[Dataset entries]
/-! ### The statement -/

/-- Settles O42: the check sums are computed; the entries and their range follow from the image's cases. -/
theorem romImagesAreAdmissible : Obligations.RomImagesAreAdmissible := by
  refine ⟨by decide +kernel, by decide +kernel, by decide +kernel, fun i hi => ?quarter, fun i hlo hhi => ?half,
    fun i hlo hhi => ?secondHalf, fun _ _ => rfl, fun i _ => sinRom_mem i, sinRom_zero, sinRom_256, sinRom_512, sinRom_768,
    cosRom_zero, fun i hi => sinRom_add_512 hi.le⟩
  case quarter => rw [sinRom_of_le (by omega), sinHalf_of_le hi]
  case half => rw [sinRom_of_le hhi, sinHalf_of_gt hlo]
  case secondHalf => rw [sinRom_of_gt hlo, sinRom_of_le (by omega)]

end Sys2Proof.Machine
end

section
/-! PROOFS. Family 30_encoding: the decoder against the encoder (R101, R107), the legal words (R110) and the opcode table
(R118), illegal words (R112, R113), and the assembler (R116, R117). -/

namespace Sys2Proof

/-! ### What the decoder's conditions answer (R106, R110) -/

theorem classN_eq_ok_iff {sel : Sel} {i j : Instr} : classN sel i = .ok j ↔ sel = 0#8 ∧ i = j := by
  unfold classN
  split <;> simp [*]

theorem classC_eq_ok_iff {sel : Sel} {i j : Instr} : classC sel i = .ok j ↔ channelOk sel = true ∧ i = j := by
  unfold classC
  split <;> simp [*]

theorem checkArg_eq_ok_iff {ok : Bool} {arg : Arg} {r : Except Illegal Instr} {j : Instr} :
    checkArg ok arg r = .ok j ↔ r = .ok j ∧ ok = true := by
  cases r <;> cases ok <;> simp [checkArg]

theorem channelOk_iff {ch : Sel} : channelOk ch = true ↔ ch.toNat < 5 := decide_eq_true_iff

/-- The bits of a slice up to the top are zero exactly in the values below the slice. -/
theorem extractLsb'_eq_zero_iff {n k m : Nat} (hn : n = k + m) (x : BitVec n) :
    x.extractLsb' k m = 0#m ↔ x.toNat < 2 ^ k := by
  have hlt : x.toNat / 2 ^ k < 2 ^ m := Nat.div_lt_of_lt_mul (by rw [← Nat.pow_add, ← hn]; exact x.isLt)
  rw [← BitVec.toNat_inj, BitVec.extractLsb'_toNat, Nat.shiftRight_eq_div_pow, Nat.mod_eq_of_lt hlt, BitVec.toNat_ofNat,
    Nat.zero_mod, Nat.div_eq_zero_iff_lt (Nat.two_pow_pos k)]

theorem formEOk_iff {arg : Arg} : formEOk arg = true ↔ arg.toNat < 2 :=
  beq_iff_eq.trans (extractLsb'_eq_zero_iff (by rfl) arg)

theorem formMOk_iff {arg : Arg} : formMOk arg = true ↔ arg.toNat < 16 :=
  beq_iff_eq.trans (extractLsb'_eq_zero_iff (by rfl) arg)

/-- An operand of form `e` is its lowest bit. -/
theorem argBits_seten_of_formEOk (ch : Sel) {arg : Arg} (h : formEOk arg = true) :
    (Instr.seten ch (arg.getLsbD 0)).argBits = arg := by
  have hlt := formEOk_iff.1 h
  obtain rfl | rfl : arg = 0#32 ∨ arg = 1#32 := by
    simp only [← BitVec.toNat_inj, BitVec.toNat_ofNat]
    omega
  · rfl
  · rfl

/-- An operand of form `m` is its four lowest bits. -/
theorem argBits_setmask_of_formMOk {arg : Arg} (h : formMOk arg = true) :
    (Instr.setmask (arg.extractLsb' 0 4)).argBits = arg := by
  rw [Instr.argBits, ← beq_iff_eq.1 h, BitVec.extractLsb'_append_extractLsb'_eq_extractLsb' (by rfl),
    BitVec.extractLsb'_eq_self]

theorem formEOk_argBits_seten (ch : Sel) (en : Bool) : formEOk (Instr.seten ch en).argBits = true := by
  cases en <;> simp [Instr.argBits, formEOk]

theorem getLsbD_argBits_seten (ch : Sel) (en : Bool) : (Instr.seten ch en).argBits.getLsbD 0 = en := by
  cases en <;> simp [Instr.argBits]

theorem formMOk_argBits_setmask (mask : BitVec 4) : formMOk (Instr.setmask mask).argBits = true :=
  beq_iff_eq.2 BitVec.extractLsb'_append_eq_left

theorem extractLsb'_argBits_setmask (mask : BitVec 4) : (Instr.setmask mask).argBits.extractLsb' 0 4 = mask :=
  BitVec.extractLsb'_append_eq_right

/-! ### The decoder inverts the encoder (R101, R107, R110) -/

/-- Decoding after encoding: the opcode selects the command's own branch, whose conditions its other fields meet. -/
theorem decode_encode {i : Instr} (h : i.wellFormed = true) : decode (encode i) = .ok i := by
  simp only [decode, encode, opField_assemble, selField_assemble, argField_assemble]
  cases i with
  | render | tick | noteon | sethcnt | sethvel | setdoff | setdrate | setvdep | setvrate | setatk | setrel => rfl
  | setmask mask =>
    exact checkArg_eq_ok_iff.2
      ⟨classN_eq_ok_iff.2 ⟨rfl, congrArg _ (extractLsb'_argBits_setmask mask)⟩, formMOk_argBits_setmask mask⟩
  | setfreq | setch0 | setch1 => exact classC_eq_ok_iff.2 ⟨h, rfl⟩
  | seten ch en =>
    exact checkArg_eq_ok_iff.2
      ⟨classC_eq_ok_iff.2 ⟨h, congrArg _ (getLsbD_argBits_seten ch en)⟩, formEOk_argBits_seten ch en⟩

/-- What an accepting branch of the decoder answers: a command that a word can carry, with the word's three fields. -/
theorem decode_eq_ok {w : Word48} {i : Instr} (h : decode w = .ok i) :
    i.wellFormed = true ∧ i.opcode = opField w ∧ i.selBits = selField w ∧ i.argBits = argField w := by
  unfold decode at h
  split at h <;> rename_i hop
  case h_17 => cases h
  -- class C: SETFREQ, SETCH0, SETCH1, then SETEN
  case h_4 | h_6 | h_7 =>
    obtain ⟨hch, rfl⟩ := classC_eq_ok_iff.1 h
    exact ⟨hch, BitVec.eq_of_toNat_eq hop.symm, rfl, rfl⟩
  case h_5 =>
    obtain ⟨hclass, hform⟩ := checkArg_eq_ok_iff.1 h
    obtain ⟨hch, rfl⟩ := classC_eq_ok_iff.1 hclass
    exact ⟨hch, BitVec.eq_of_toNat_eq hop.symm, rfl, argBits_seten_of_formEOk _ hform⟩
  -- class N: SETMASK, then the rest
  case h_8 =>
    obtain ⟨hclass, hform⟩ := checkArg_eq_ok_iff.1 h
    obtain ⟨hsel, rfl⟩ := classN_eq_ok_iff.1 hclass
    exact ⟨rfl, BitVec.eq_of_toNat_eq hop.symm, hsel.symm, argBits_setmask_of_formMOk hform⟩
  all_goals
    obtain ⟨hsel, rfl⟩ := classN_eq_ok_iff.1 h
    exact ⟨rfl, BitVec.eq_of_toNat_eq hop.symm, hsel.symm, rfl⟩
--
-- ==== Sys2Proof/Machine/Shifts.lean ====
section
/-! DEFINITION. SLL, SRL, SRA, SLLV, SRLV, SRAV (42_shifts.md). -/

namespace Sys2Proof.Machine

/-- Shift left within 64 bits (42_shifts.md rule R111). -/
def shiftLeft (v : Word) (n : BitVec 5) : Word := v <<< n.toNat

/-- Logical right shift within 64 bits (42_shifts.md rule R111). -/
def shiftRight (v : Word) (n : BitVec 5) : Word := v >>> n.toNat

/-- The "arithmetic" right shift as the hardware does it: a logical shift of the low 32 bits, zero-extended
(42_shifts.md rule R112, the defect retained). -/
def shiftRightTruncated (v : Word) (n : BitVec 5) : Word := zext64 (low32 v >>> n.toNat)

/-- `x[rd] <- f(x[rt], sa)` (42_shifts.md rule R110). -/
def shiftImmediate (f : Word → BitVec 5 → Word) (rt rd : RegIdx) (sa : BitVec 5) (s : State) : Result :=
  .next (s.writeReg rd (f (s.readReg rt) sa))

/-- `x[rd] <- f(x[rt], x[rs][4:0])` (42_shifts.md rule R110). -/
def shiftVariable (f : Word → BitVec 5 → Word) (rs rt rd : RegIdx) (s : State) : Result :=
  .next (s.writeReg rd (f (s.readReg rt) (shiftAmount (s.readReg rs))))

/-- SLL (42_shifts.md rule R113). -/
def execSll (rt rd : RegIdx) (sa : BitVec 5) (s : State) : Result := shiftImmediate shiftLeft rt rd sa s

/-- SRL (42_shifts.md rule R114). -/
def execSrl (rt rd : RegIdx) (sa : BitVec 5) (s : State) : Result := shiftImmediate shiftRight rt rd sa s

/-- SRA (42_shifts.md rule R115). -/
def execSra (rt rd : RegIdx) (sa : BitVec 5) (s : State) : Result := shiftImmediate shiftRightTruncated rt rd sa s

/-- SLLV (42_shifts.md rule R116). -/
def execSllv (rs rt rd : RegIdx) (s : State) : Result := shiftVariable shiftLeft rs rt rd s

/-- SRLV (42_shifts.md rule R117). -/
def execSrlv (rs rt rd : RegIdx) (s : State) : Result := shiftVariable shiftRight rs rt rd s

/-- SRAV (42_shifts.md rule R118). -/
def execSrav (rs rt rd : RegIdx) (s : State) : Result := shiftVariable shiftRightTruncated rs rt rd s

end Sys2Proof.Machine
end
...
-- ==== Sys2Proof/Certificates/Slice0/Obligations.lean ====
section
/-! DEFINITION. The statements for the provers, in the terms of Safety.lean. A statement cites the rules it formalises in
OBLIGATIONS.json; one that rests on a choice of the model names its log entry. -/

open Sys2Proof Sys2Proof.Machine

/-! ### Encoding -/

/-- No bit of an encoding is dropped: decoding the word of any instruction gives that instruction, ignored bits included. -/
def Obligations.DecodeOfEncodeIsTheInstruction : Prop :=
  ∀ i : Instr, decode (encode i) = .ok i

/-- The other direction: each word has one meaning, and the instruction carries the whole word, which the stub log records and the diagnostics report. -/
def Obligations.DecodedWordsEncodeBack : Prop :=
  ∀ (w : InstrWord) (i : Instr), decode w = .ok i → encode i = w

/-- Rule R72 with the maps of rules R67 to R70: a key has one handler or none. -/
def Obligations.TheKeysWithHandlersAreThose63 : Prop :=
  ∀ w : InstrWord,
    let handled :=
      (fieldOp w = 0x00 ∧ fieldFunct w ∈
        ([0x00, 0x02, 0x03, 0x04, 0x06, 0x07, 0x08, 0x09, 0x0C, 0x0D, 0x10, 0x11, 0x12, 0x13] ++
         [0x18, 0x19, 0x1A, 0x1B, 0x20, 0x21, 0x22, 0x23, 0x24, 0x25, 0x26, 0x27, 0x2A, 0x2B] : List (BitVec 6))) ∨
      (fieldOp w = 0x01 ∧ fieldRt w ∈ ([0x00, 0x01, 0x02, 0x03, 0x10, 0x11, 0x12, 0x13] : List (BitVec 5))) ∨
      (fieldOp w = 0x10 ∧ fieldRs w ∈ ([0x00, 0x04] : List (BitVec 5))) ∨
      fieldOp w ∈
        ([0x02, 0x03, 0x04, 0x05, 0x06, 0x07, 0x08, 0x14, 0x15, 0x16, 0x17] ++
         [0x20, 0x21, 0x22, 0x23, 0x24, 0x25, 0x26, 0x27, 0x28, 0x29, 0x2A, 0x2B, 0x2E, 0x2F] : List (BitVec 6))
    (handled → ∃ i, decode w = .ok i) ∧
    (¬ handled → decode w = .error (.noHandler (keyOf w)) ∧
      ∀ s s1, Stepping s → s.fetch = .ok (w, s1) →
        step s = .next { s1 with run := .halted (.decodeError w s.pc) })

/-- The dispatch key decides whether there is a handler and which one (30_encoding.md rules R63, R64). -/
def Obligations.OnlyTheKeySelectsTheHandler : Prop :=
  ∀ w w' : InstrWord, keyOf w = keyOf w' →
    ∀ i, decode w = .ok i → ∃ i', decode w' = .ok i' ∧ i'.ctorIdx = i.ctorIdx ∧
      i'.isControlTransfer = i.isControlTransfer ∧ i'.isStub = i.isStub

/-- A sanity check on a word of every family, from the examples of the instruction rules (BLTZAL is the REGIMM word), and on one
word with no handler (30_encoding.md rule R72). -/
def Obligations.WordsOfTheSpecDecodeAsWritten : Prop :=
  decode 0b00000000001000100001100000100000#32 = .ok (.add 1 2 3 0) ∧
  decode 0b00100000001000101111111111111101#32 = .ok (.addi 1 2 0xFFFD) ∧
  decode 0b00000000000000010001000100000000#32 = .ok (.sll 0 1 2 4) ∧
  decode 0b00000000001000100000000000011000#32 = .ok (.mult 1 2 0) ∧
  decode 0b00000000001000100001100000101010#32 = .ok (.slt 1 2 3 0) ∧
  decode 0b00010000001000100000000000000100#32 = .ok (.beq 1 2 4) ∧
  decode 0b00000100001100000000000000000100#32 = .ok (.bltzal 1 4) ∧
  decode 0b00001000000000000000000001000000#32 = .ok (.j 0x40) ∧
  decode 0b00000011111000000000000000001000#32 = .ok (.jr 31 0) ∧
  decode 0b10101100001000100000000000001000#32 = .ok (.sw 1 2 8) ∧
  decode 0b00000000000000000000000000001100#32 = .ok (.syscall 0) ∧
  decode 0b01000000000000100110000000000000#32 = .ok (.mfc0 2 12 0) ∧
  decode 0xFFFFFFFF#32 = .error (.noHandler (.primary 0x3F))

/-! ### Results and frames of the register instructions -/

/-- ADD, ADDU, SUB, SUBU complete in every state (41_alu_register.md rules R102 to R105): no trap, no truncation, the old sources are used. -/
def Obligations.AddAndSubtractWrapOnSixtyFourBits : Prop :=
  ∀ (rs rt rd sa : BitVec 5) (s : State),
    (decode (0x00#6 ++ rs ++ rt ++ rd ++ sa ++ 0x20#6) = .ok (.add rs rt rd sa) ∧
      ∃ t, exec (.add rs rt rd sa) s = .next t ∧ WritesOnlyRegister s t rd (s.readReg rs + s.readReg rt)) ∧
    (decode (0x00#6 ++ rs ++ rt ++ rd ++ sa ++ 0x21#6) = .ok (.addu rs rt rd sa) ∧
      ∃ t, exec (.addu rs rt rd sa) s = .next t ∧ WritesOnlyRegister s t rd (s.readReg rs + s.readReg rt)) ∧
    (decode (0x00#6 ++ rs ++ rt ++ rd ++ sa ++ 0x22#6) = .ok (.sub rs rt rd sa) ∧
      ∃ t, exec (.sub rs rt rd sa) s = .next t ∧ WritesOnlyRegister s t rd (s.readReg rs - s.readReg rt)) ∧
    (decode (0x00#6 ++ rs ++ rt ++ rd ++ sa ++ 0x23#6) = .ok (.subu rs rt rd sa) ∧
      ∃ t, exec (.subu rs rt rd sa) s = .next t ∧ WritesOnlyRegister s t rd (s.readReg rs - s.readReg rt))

* [WHAT NEEDS TO BE DONE]
Please copy, exactly and with nothing else, the lines above beginning at the line that has "def Obligations.TheKeysWithHandlersAreThose63 : Prop" and ending with the line that has "i'.isControlTransfer = i.isControlTransfer".

* [ANSWER SPACE]
def Obligations.TheKeysWithHandlersAreThose63 : Prop :=
  ∀ w : InstrWord,
    let handled :=
      (fieldOp w = 0x00 ∧ fieldFunct w ∈
        ([0x00, 0x02, 0x03, 0x04, 0x06, 0x07, 0x08, 0x09, 0x0C, 0x0D, 0x10, 0x11, 0x12, 0x13] ++
         [0x18, 0x19, 0x1A, 0x1B, 0x20, 0x21, 0x22, 0x23, 0x24, 0x25, 0x26, 0x27, 0x2A, 0x2B] : List (BitVec 6))) ∨
      (fieldOp w = 0x01 ∧ fieldRt w ∈ ([0x00, 0x01, 0x02, 0x03, 0x10, 0x11, 0x12, 0x13] : List (BitVec 5))) ∨
      (fieldOp w = 0x10 ∧ fieldRs w ∈ ([0x00, 0x04] : List (BitVec 5))) ∨
      fieldOp w ∈
        ([0x02, 0x03, 0x04, 0x05, 0x06, 0x07, 0x08, 0x14, 0x15, 0x16, 0x17] ++
         [0x20, 0x21, 0x22, 0x23, 0x24, 0x25, 0x26, 0x27, 0x28, 0x29, 0x2A, 0x2B, 0x2E, 0x2F] : List (BitVec 6))
    (handled → ∃ i, decode w = .ok i) ∧
    (¬ handled → decode w = .error (.noHandler (keyOf w)) ∧
      ∀ s s1, Stepping s → s.fetch = .ok (w, s1) →
        step s = .next { s1 with run := .halted (.decodeError w s.pc) })

/-- The dispatch key decides whether there is a handler and which one (30_encoding.md rules R63, R64). -/
def Obligations.OnlyTheKeySelectsTheHandler : Prop :=
  ∀ w w' : InstrWord, keyOf w = keyOf w' →
    ∀ i, decode w = .ok i → ∃ i', decode w' = .ok i' ∧ i'.ctorIdx = i.ctorIdx ∧
      i'.isControlTransfer = i.isControlTransfer ∧ i'.isStub = i.isStub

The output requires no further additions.